▶ Work instruction:
Look for the line that has "(R55, R56). -/" in the material below; please repeat it and every line after it, exactly, up to and including the line that has "(List.range 8).foldl (fun", and nothing else.

=== Section Start ===

/-- Bind one full meter of a tenant record on each port of its subtree (R289). -/
def State.bindMeters (s : State) (r : Nat) : State :=
  let x := s.admRec r
  let s := s.unbindMeters r
  if x.parentV || !x.admitted || x.resv.bw == 0 then s
  else (s.recPorts x.pv.toNat).foldl (fun s p =>
    let free := (List.range 64).find? (fun i => !(Table.read ({} : Meter) (s.port p).tc.meters i).valid)
    match free with
    | none => s
    | some i =>
      let m : Meter := { valid := true, adm := BitVec.ofNat 10 r, bw := BitVec.ofNat 7 x.resv.bw, tokens := 65536 * 65536, since := s.now }
      s.onTc p (fun t => { t with meters := Table.write {} t.meters i m })) s

/-- A job record's parent is a tenant record of the same tenant that holds a reservation. -/
def State.parentOk (s : State) (x : AdmRecord) : Bool :=
  !x.parentV || ((s.admRec x.parent.toNat).admitted && !(s.admRec x.parent.toNat).parentV && (s.admRec x.parent.toNat).tenant == x.tenant)

/-- The FAIL code of an admission command on a record (Table 06-19). DESIGN CHOICE (log 129): of several codes that apply the spec orders the
resources only; here 0xA comes first, then 0xB, 0x8, the resources in table order, and 0x9. -/
def State.admCode (s : State) (op r : Nat) : Nat :=
  let x := s.admRec r
  match op with
  | 1 => if x.admitted then 0xA else if (s.tenant x.tenant.toNat).state != .active then 0xB
         else if !s.parentOk x then 8 else s.admFail r x
  | 2 => if !x.admitted then 0xA else if !s.parentOk x then 8
         else if s.admFail r x != 0 then s.admFail r x else if x.req.below (s.recUse r) then 9 else 0
  | _ => if !x.admitted then 0xA else if !decide (s.recUse r = ({} : Amounts)) || !(s.jobsOf r).isEmpty then 9 else 0

/-- A write of EXT_ADM_CMD (R145, R147, R148). -/
def State.admCmd (s : State) (v : BitVec 64) : State × BitVec 6 :=
  let r := s.adm.sel.toNat
  let op := bits v.toNat 1 0
  let fail := if op = 0 then 0 else s.admCode op r
  let ok := decide (op ≠ 0) && decide (fail = 0)
  let st := if ok then stOk else stDenied
  let s := { s with adm := { s.adm with result := st, fail := BitVec.ofNat 4 fail } }
  if !ok then (s, st)
  else if op = 3 then ((s.onAdm r (fun x => { x with admitted := false, resv := {} })).unbindMeters r, st)
  else ((s.onAdm r (fun x => { x with admitted := true, resv := x.req })).bindMeters r, st)

/-- An EXT_ADM_CMD write of an operation. -/
def State.admCmdWr (s : State) (tag : BitVec 16) (op : Nat) : State :=
  let v := BitVec.ofNat 64 op
  s.adkWr tag (extAddr 0x110) v .operator (fun s => s.admCmd v)

/-- EXT_ADM_CMD ADMIT. -/
def execAdmAdmit (tag : BitVec 16) (s : State) : Host.Outcome State Fault Refusal := .next (s.admCmdWr tag 1)
/-- EXT_ADM_CMD RESIZE. -/
def execAdmResize (tag : BitVec 16) (s : State) : Host.Outcome State Fault Refusal := .next (s.admCmdWr tag 2)
/-- EXT_ADM_CMD RELEASE. -/
def execAdmRelease (tag : BitVec 16) (s : State) : Host.Outcome State Fault Refusal := .next (s.admCmdWr tag 3)

end Sys2Proof.Machine
end

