-- ==== Sys2Proof/Machine/Links.lean ====
section
/-! DEFINITION. The link layer and the peers of the rim ports, the dead targets, and the frames that leave (chapters 03 and 12). -/

namespace Sys2Proof.Machine

/-! ### Ports and bundles (R51 to R53, R79) -/

/-- Rim ports run in this device state (Tables 16-1, 16-3 and 16-5). -/
def State.portsRun (s : State) : Bool :=
  match s.mod.state with
  | .test | .service | .recovery => true
  | .drain => !s.mod.ready
  | _ => false

/-- The lanes of a port are under a maker mode (R410). -/
def State.makerHolds (s : State) (p : Nat) : Bool := s.glb.makerMode != 0 && s.glb.makerTgt.toNat == p

/-- The image gives the port, or its bundle, a class, ports run, and no maker mode holds the lanes. -/
def State.enabledPort (s : State) (p : Nat) : Bool := s.portsRun && (s.link (s.base p)).cls != 3 && !s.makerHolds p

/-- The port belongs to a bundle. -/
def State.bundled (s : State) (p : Nat) : Bool := (s.link (s.base p)).bundleSize != 0

/-- The port carries frames of its link: it is unbundled, or in its bundle (R53). -/
def State.isMember (s : State) (p : Nat) : Bool :=
  !s.bundled p || (s.link (s.base p)).membersUp.getLsbD (s.link p).bundleOff.toNat

/-- Credits that a port of a class advertises on a virtual channel (Table 03-4). -/
def advertised (cls : BitVec 2) (vc : Nat) : Nat :=
  if cls = 1 then (match vc with | 2 | 3 => 1536 | 6 => 256 | 7 => 4864 | _ => 0)
  else match vc with | 0 | 1 => 512 | 2 | 3 | 4 => 1536 | 5 | 6 => 256 | _ => 2048

/-- Credits that a port or bundle advertises (R62). -/
def State.advertises (s : State) (b vc : Nat) : Nat := advertised (s.link b).cls vc * (s.members b).length

/-- A unit lies behind a port or bundle. -/
def State.behind (s : State) (b : Nat) (u : BitVec 16) : Bool :=
  match unitOf s.comp.run u with
  | .port p => s.base p == b
  | .away p _ => s.base p == b
  | _ => false

/-- Units behind a port that are members of a collective group, of a domain, or hold a lease. -/
def State.groupUnits (s : State) (b : Nat) : List (BitVec 16) :=
  ((s.clv.groups.flatMap (fun (g : Nat × Group) => (g.2.members.filter (fun m => !m.2.coreV)).map (fun m => m.2.unit))).filter (s.behind b)).dedup
def State.domUnits (s : State) (b : Nat) : List (BitVec 16) :=
  ((s.coh.doms.flatMap (fun (d : Nat × Domain) => d.2.members.map (·.2))).filter (s.behind b)).dedup

/-! ### Link control words (R54, R55, R57) -/

/-- The link control word that a port sends, of a type: 0 NORMAL, 1 NAK, 2 INIT, with its LCRC (Table 03-2). -/
def State.lcwOf (s : State) (b : Nat) (typ : BitVec 4) : Lcw :=
  let l := s.link b
  ({ typ := typ, ackV := l.rxAny, ackSeq := l.rxSeq - 1,
     credits := (List.range 8).map (fun v =>
      if typ = 2 then BitVec.ofNat 16 (s.advertises b v) else Table.read 0 l.credFreed v) } : Lcw).sealed

/-- Send a link control word: it acknowledges everything accepted. -/
def State.sendLcw (s : State) (b : Nat) (typ : BitVec 4) : State :=
  let w := s.lcwOf b typ
  s.onLink b (fun l => { l with lcwOut := w, owedAck := none })

/-- A link after an acknowledgement (R55, R56). -/
def Link.acked (l : Link) (w : Lcw) (now : FT) : Link :=
  if !w.ackV then l
  else match l.replay.findIdx? (fun e => e.1 == w.ackSeq) with
    | some i => { l with replay := l.replay.drop (i + 1), ackAt := now, replays := 0 }
    | none => l

/-- Credits that the frames of the replay buffer cost, by virtual channel (R57, R61). -/
def Link.replayCost (l : Link) (vc : Nat) : Nat :=
  ((l.replay.filter (fun e => e.2.vc.toNat == vc)).map (fun e => creditCost e.2)).sum

/-- A table of credits by virtual channel. -/
def creditTable (f : Nat → Nat) : Table (BitVec 16) :=
  (List.range 8).foldl (fun (t : Table (BitVec 16)) v => Table.write 0 t v (BitVec.ofNat 16 (f v))) []

/-- The credits of a link control word. -/
def lcwTable (w : Lcw) : Table (BitVec 16) := creditTable (fun v => (w.credits.getD v 0).toNat)

/-! ### HELLO (R80, R81) -/

/-- The HELLO of a port (Table 03-13). -/
def State.helloFrame (s : State) (b : Nat) : Frame :=
  let l := s.link b
  { opcode := 0x60, dst := 0xFFFF, src := s.selfUnit, vc := 6, epoch := s.comp.epoch, length := 1,
    payload := leBytes 2 s.glb.unitId.toNat ++ [0x40, BitVec.ofNat 8 l.cls.toNat] ++ leBytes 2 b
      ++ [BitVec.ofNat 8 (2 ^ l.bundleSize.toNat), BitVec.ofNat 8 s.comp.epoch.toNat] ++ leBytes 8 s.glb.deviceId.toNat
      ++ leBytes 2 l.helloUs.toNat ++ fill 6 0 ++ leBytes 8 s.now ++ fill 32 0 }

/-- Send a HELLO, ahead of every queue (R280). -/
def State.sendHello (s : State) (b : Nat) : State :=
  (s.onTc b (fun t => { t with vc6 := t.vc6 ++ [s.helloFrame b] })).onLink b (fun l => { l with
    helloSent := true, helloTxAt := s.now, nonceTx := some (l.nonceTx.getD s.now) })

/-! ### Dead targets (R85 to R88) -/

/-- A request waits on the target behind a port. -/
def State.waitsOn (s : State) (b : Nat) (r : Req) : Bool :=
  match r.stage with
  | .remote p => p == b
  | _ => (s.link b).cls == 1 && s.needsTray r b

/-- Unit ID that names the target behind a port to a requester (Table 03-15). -/
def State.targetUnit (s : State) (b : Nat) (r : Req) : BitVec 16 :=
  match (s.link b).cls.toNat with
  | 0 => r.frame.dst
  | 1 => (trayUnitId s.comp.run b).getD 0xFFFF
  | _ => (s.link b).peerUnit

/-- Switch stages between a request's requester and the module of its target. -/
def State.stagesOf (s : State) (b : Nat) (r : Req) : Nat :=
  r.frame.hops.toNat +
    (if r.stages != 0 then r.stages else if (s.link b).cls == 2 then stagesTo s.comp.run (s.link b).peerUnit else 0)

/-- A target behind a port, or behind the bridge port b - 256, is dead for the requests `rs` that wait on it, first to last: one FAULT.REC to each requester, one event, and
TARGET_DEAD to each (R87). -/
def State.targetDeath (s : State) (b why : Nat) (target : BitVec 16) (stages : Nat) (rs : List Req) : State :=
  let asked := rs.filter (fun r => match r.origin with | .port _ => true | _ => false)
  let units := (asked.map (fun r => r.frame.src)).dedup
  let s := units.foldl (fun (s : State) u =>
    match asked.find? (fun r => r.frame.src == u) with
    | some r => s.notice u (s.faultRec u r.frame.tag why target.toNat (s.stagesOf b r) r.tva.toNat)
    | none => s) s
  let s := s.event 0x49 why (if b < 256 then srcP b else srcB (b - 256)) (target.toNat + stages * 2 ^ 16)
  -- an answer that comes later finds no request (R89), and a tag that was theirs is free
  let s := (rs.foldl (fun (s : State) r => if (s.findReq r.n).isSome then s.finish r stDead else s) s).cutTray rs
  (if b < 256 then s.tagFree b else s).wakeStaged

=== Section End ===

▶ Exercise output:
/-- A link after an acknowledgement (R55, R56). -/
def Link.acked (l : Link) (w : Lcw) (now : FT) : Link :=
  if !w.ackV then l
  else match l.replay.findIdx? (fun e => e.1 == w.ackSeq) with
    | some i => { l with replay := l.replay.drop (i + 1), ackAt := now, replays := 0 }
    | none => l

/-- Credits that the frames of the replay buffer cost, by virtual channel (R57, R61). -/
def Link.replayCost (l : Link) (vc : Nat) : Nat :=
  ((l.replay.filter (fun e => e.2.vc.toNat == vc)).map (fun e => creditCost e.2)).sum

/-- A table of credits by virtual channel. -/
def creditTable (f : Nat → Nat) : Table (BitVec 16) :=
  (List.range 8).foldl (fun (t : Table (BitVec 16)) v => Table.write 0 t v (BitVec.ofNat 16 (f v))) []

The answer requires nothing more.